Tracking this here: #28
My understanding from running llama.cpp on iOS/macOS (via Swift, including streaming) is that Metal is faster than CoreML or Metal+CoreML. There may be some other benefits to using CoreML. Maybe battery? I don't know myself
Metal is faster than CoreML or Metal+CoreML
This is certainly possible in specific cases but can not be a generally true statement. For context, WhisperKit is currently tuned for mobile and lower-end Macs where the Neural Engine is much more powerful with respect to the GPU (that Metal can harness) and Core ML is the primary framework for deploying to the Neural Engine. That being said, we are actively working on a Metal backend to complement the Core ML backend.
Thanks for the context. Would be great to see a benchmark later. I recall the Metal-only whispercpp being faster even on lower spec devices such as iPhone but can't find the numbers at the moment.
Here are some numbers I hadn't seen before showing far better Metal performance on an iPhone using Metal instead of CoreML. So it looks like it holds true for mobile...

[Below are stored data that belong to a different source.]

-- ==== Sys2Proof/Machine/Links.lean ====
section
/-! DEFINITION. Commands of link ports: training (R251, R252), hail (R259 to R265), delay exchanges (R256, R399), PRBS
(R257, R398), received chunk cells and retransmission (R173 to R178, R249). -/

namespace Sys2Proof.Machine

open Sys2Proof

/-- Address of a port's PORT_CTRL (R332, R348). -/
def portReg (p : Nat) : Nat := 0x008000 + 256 * p

namespace State

/-! ### Port control (R251, R252, R349) -/

/-- A port may train: enabled, not retired, and its role is not OFF. -/
def mayTrain (s : State) (p : Nat) : Bool :=
  (s.port p).enable && !s.power.dumap.ports.contains p && s.role p != 0

/-- Take an OFF port into SIGNAL where it may train. -/
def startPort (s : State) (p : Nat) : State :=
  if (s.port p).link == .off && s.mayTrain p then s.modPort p (fun x => { x with link := .signal }) else s

/-- A RETRAIN ends training and lifts a limit to VC3. -/
def retrainPort (s : State) (p : Nat) : State :=
  if (s.port p).link == .off then s else s.leaveTraining p .signal

/-! ### Hail (R58, R259 to R265) -/

/-- The partner seen in a hail is not the record's (R58). -/
def otherPartner (s : State) (p : Nat) (h : Hail) : Bool :=
  s.calPartner p != h.chip % 2 ^ 20 + h.port % 32 * 2 ^ 20 || s.calSerial p != h.serial.toNat

/-- R49 fails for the partner of a hail, whose DELAY is known: by the L_p fixed at ALIGN, or before it by the one that DELAY
gives (R262). -/
def latencyFails (s : State) (p : Nat) (h : Hail) : Bool :=
  let x := s.port p
  let lp := if x.link == .align || x.link == .service then x.lp else s.latencyOf p
  s.img.isSome && s.delayValid p && !s.otherPartner p h && (decide (400 < lp) || decide (s.imageLatency p < lp))

/-- The first test of R262 that a hail fails. -/
def hailFault (s : State) (p : Nat) (h : Hail) : Option Nat :=
  let role := s.role p
  let ring := role == 1
  let own := Config.engineVersion
  let v := h.version.toNat
  if (role == 1 && h.role != 1) || (role == 2 && h.role != 4) || (role == 3 && h.role != 1 && h.role != 3) || role == 0 then
    some 1
  else if ring && (match s.portWord p with
      | some w => w.partner != h.chip || w.partnerPort != h.port
      | none => true) then some 2
  else if h.role != 4 && (v / 2 ^ 16 != own / 2 ^ 16 || v / 2 ^ 8 % 256 != own / 2 ^ 8 % 256) then some 3
  else if ring && h.firmware.toNat != s.ident.firmware then some 4
  else if ring && s.imageMatch h.imageHash == 0 then some 5
  else if ring && s.mapRecord h.chip != some h.mapHash then some 6
  else if s.latencyFails p h then some 7
  else none

/-- The neighbour entry takes the hail's fields (R264). -/
def noteHail (s : State) (p : Nat) (h : Hail) : State :=
  s.modPort p (fun x => { x with nb :=
    { x.nb with chip := h.chip, serial := h.serial.toNat, port := h.port, role := h.role, version := h.version.toNat,
                firmware := h.firmware.toNat, imageHash := h.imageHash, mapHash := h.mapHash } })

/-- The identity of a hail differs from the neighbour entry's, an entry that is LOST keeping its own, and one that no hail
has filled yet having none (R262, R264, R265). -/
def newPartner (s : State) (p : Nat) (h : Hail) : Bool :=
  let n := (s.port p).nb
  n.state != .none && (n.chip != h.chip || n.serial != h.serial.toNat || n.port != h.port)

/-- The exchange of a port ends; a hail that waits for it goes in the next tide (R401). -/
def endExchange (s : State) (p : Nat) : State :=
  s.modPort p (fun x => { x with delayReq := none, hailHold := if s.hailWaits p then some s.time.ticks else x.hailHold })

/-- A changed partner: a remeasurement in progress is abandoned (R399). -/
def dropRemeasure (s : State) (p : Nat) : State :=
  if (s.port p).remeasure.isSome then
    (((s.bumpPort p .delayTimeout 1).modPort p (fun x => { x with remeasure := none })).endExchange p).dropTokens
      (fun t => t.activity == 2 && t.resource == p)
  else s

/-- A hail brings its identity: another partner than the entry's abandons a remeasurement, and
another than the record's ends what was measured of the old one (R58, R399). -/
def meetPartner (s : State) (p : Nat) (h : Hail) : State :=
  let s := if s.newPartner p h then s.dropRemeasure p else s
  (if s.otherPartner p h then s.dropDelay p else s).noteHail p h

https://www.bjnortier.com/2023/11/17/Hello-Transcribe-3.2.html
It mentions some other downsides to CoreML such as the slow caching step and unpredictable cache ejection by the OS
https://huggingface.co/spaces/argmaxinc/whisperkit-benchmarks
Here is our comprehensive benchmark suite which will be updated with every release starting WhisperKit-0.9!
Contents:
Looking forward to the community feedback!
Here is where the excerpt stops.